The appellees, relying on Galion vs. Garayes, 53 Phil. 43, contend that by
her failure to appear at the liquidation proceedings of the estate of
Salvador P. Lopez in July 1943, the appellant has forfeited her right to
uphold the donation if the prejudice to the widow Maria Ngo resulting from
the donation could be made good out of the husband's share in the
conjugal profits. It is also argued that appellant was guilty of laches in
failing to enforce her rights as donee until 1951. This line of argument
overlooks the capital fact that in 1943, appellant was still a minor of
sixteen; and she did not reach the age of majority until 1948. Hence, her
action in 1951 was only delayed three years. Nor could she be properly
expected to intervene in the settlement of the estate of Lopez: first,
because she was a minor during the great part of the proceedings;
second, because she was not given notice thereof ; and third, because the

donation did not make her a creditor of the estate. As we have ruled
in Lopez vs. Olbes, 15 Phil. 547-548:
The prima facie donation inter vivos and its acceptance by the
donees having been proved by means of a public instrument, and
the donor having been duly notified of said acceptance, the contract
is perfect and obligatory and it is perfectly in order to demand its
fulfillment, unless an exception is proved which is based on some
legal reason opportunely alleged by the donor or her heirs.
So long as the donation in question has not been judicially proved
and declared to be null, inefficacious, or irregular, the land donated
is of the absolute ownership of the donees and consequently, does
not form a part of the property of the estate of the deceased
Martina Lopez; wherefore the action instituted demanding
compliance with the contract, the delivery by the deforciant of the
land donated, or that it be, prohibited to disturb the right of the
donees, should not be considered as incidental to the probate
proceedings aforementioned.
The case of Galion vs. Gayares, supra, is not in point. First, because that
case involved a stimulated transfer that case have no effect, while a
donation with illegal causa may produce effects under certain
circumstances where the parties are not of equal guilt; and again, because
the transferee in the Galion case took the property subject to lis
pendens notice, that in this case does not exist.

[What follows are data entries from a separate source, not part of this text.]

-- ==== Sys2Proof/Laws/Ops.lean ====
section
/-! SUPPORT. What the shared operations do, each said once: the executor's performing of a request, the checks, the flush, the
forcing, the recomputation, and the small laws of the fields that the operations write. -/

namespace Sys2Proof.Machine

/-! ## The executor -/

/-- Performing the head request, when the executor may take it and the command is for it: the request leaves its queue and its
body's reply is finished under its tag. -/
theorem State.perform_ready {s : State} {q : Request} {rest : List Request} (h : s.Ready q rest) (accepts : Request → Bool)
    (ha : accepts q = true) (body : List Byte → State → Reply) :
    s.perform accepts body = (body q.payload (s.took rest)).finish q.tag := by
  obtain ⟨h1, h2, h3⟩ := h
  simp [State.perform, h3, State.mayPerform, h1, h2, Config.queueCapacity, ha, State.took, State.setLink]

/-- A request that the executor may not take waits. -/
theorem State.perform_wait {s : State} (h : s.control.op ≠ .active ∨ 4 ≤ s.link.responses.length ∨ s.link.requests = [])
    (accepts : Request → Bool) (body : List Byte → State → Reply) : s.perform accepts body = s := by
  unfold State.perform
  split
  · rfl
  · rename_i q rest hq
    rw [if_neg]
    rcases h with h | h | h
    · simp [State.mayPerform, h]
    · have : ¬s.link.responses.length < 4 := by omega
      simp [State.mayPerform, this, Config.queueCapacity]
    · simp [h] at hq

/-- Everything `perform` can do: nothing, or the head request is performed in ACTIVE with room for its response. -/
theorem State.perform_cases (s : State) (accepts : Request → Bool) (body : List Byte → State → Reply) :
    s.perform accepts body = s ∨
    ∃ q rest, s.Ready q rest ∧ accepts q = true ∧ s.perform accepts body = (body q.payload (s.took rest)).finish q.tag := by
  unfold State.perform
  split
  · exact .inl rfl
  · rename_i q rest hq
    by_cases h : (s.mayPerform && accepts q) = true
    · refine .inr ⟨q, rest, ?_, ?_, ?_⟩
      · simp only [State.mayPerform, Bool.and_eq_true, beq_iff_eq, decide_eq_true_eq] at h
        exact ⟨h.1.1.1, h.1.1.2, hq⟩
      · exact (Bool.and_eq_true _ _ ▸ h).2
      · rw [if_pos h]; rfl
    · exact .inl (if_neg h)

/-- The end of an answered request is the state the claims call answered. -/
@[simp] theorem Reply.finish_answer (s : State) (r : Result) (p : List Byte) (tag : Tag) :
    (Reply.answer s r p).finish tag = s.answered tag r p := rfl

/-- The end of a request that leaves no response. -/
@[simp] theorem Reply.finish_silent (s : State) (tag : Tag) : (Reply.silent s).finish tag = s.recompute := rfl

/-- A request whose checks pass is performed (R28). -/
theorem Checks.guard_pass {c : Checks} (h : c.result = none) (s : State) (p : Reply) : c.guard s p = p := by
  simp [Checks.guard, h]

/-- A request one of whose checks fails is refused with no payload (R28, R31). -/
theorem Checks.guard_fail {c : Checks} {r : Result} (h : c.result = some r) (s : State) (p : Reply) :
    c.guard s p = .answer s r [] := by
  simp [Checks.guard, h]

/-! ## Recomputation and flush -/

/-- The recomputation of nINT is what the claims call it (R176). -/
theorem State.recompute_eq (s : State) : s.recompute = s.Recomputed := rfl

/-- A flush is what the claims call it (R22). -/
theorem Link.flush_eq (l : Link) : l.flush = l.Flushed := by
  unfold Link.flush Link.Flushed
  cases l.txn <;> rfl

/-- A flush leaves both queues empty and no transaction RECEIVING (R22, R23). -/
theorem Link.flush_empty (l : Link) : l.flush.requests = [] ∧ l.flush.responses = [] ∧ l.flush.txn ≠ .receiving := by
  refine ⟨rfl, rfl, ?_⟩
  unfold Link.flush
  cases h : l.txn <;> simp

/-! ## Forcing -/

/-- The model's forcing condition is that of R150. -/
theorem State.forcing_iff (s : State) (n : Fin 6) : s.forcing n = true ↔ s.Forces n := by
  simp [State.forcing, State.Forces, or_assoc]

/-- After `reforce` every line is as the forcing conditions leave it (R150). -/
theorem State.reforce_spec (s : State) : s.Reforced s.reforce.outputs := by
  intro n
  constructor
  · intro h
    have h' := (s.forcing_iff n).2 h
    simp [State.reforce, State.setOutputs, OutLine.follow, h']
  · intro h
    have h' : s.forcing n = false := by
      cases hf : s.forcing n
      · rfl
      · exact absurd ((s.forcing_iff n).1 hf) h
    simp [State.reforce, State.setOutputs, OutLine.follow, h']

/-- `reforce` changes nothing but the lines. -/
theorem State.reforce_eq (s : State) : s.reforce = { s with outputs := s.reforce.outputs } := rfl

/-! ## Occurrences -/

/-- One occurrence of a cause is what the claims call it (R175). -/
theorem Notification.raise_one (q : Notification) (k : Cause) : q.raise k 1 = q.Raised k.num := by
  simp [Notification.raise, Notification.Raised]

/-- Raising one occurrence changes the notification block alone. -/
theorem State.raise_eq (s : State) (k : Cause) : s.raise k = { s with notify := s.notify.Raised k.num } := by
  simp [State.raise, Notification.raise_one, State.setNotify]

/-- An append changes the journal and, for the records it loses, the JOURNAL_LOSS occurrences, and nothing else (R100, R101). -/
theorem State.append_eq (s : State) (b : Body) (f : RecordFlags) :
    s.append b f = { s with
      journal := (s.journal.append s.settings.keepNewest s.time.mark b f).journal
      notify := s.notify.raise .journalLoss (s.journal.append s.settings.keepNewest s.time.mark b f).losses } := rfl

/-! ## The serial bits (R1) -/

/-- A byte is its own eight bits, the most significant first (R1). -/
theorem byteOfBits_self (b : Byte) :
    byteOfBits (b.getLsbD 7) (b.getLsbD 6) (b.getLsbD 5) (b.getLsbD 4) (b.getLsbD 3) (b.getLsbD 2) (b.getLsbD 1) (b.getLsbD 0) =
      b := by
  revert b
  decide +kernel

/-- Fewer than eight bits hold no whole byte (R1). -/
theorem wholeBytes_short {tail : List Bool} (h : tail.length < 8) : wholeBytes tail = [] := by
  unfold wholeBytes
  split
  · simp only [List.length_cons] at h
    omega
  · rfl

/-- The whole bytes of a clocked run are the run, whatever bits are left over after it (R1). -/
theorem wholeBytes_clocked (bytes : List Byte) {tail : List Bool} (h : tail.length < 8) :
    wholeBytes (clocked bytes tail) = bytes := by
  induction bytes with
  | nil => exact wholeBytes_short h
  | cons b rest ih => exact congrArg₂ List.cons (byteOfBits_self b) ih

/-! ## Counts -/

/-- Nothing added to a saturating count leaves it. -/
@[simp] theorem satAdd_zero {w : Nat} (x : BitVec w) : satAdd x 0 = x := by
  have h : min (2 ^ w - 1) (x.toNat + 0) = x.toNat := by have := x.isLt; omega
  rw [satAdd, h, BitVec.ofNat_toNat, BitVec.setWidth_eq]

/-- A count of ticks lies beyond the epoch end when it passes 2⁴² - 1. -/
theorem beyondEnd_eq (n : Nat) : beyondEnd n = decide (2 ^ 42 - 1 < n) := by
  have h : epochEndStamp.toNat = 2 ^ 42 - 1 := by decide
  rw [beyondEnd, h]

/-! ## The journal -/

/-- The aging check leaves a journal whose head is not aged (R106). -/
theorem Tally.agingCheck_of_not_aged {m : TimeMark} {x : Tally}
    (h : ∀ r, x.journal.records.head? = some r → r.seq ≠ x.journal.nextSeq - 32768) : x.agingCheck m = x := by
  unfold Tally.agingCheck Tally.age
  split
  · rfl
  · rename_i r rest hr
    rw [if_neg (h r (by rw [hr]; rfl))]

/-- An append to a class with room, when no record is about to be aged, puts the record at the tail and loses none (R100,
R104). -/
theorem Journal.append_room {j : Journal} {keepNewest : Bool} {m : TimeMark} {body : Body} {flags : RecordFlags}
    (hroom : j.full body.recordClass = false)
    (hhead : ∀ r, j.records.head? = some r → r.seq ≠ j.nextSeq + 1 - 32768) :
    j.append keepNewest m body flags =
      ⟨j.put ⟨0, body, m.stamp, m.untimed, m.holdover, flags, false⟩, 0, some j.nextSeq⟩ := by
  have hage : ∀ r : Record, Tally.agingCheck m ⟨j.put r, 0⟩ = ⟨j.put r, 0⟩ := by
    intro r
    refine Tally.agingCheck_of_not_aged ?_
    intro x hx
    cases hr : j.records with
    | nil =>
      simp only [Journal.put, hr, List.nil_append, List.head?_cons, Option.some.injEq] at hx ⊢
      subst hx
      bv_omega
    | cons a rest =>
      simp only [Journal.put, hr, List.cons_append, List.head?_cons, Option.some.injEq] at hx ⊢
      subst hx
      exact hhead a (by rw [hr]; rfl)
  simp [Journal.append, hroom, Tally.keep, hage]

/-! ## Counters -/

/-- A load leaves 1 to 65536 (R131, R136). -/
theorem latchValue_range (l : BitVec 16) : 1 ≤ latchValue l ∧ latchValue l ≤ 65536 := by
  unfold latchValue
  split
  · omega
  · rename_i h
    have := l.isLt
    have h0 : l.toNat ≠ 0 := fun h' => h (BitVec.eq_of_toNat_eq (by simpa using h'))
    omega

/-! ## CRC-8 -/

/-- A byte equal to the register takes it to 0 (R8). -/
theorem crcByte_self (r : Byte) : crcByte r r = 0 := by simp [crcByte, crcShift]

/-- The CRC-8 of a run with one more byte (R8). -/
theorem crc8_append (l : List Byte) (b : Byte) : crc8 (l ++ [b]) = crcByte (crc8 l) b := by simp [crc8]

end Sys2Proof.Machine
end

In view of the foregoing, the decisions appealed from are reversed and set
aside, and the appellant Conchita Liguez declared entitled to so much of
the donated property as may be found, upon proper liquidation, not to
prejudice the share of the widow Maria Ngo in the conjugal partnership
with Salvador P. Lopez or the legitimes of the forced heirs of the latter. The
records are ordered remanded to the court of origin for further
proceedings in accordance with this opinion. Costs against appellees. So
ordered.
Paras, C.J., Bengzon, Padilla, Montemayor, Reyes, A., Bautista Angelo,
Labrador, Concepcion, and Endencia, JJ., concur.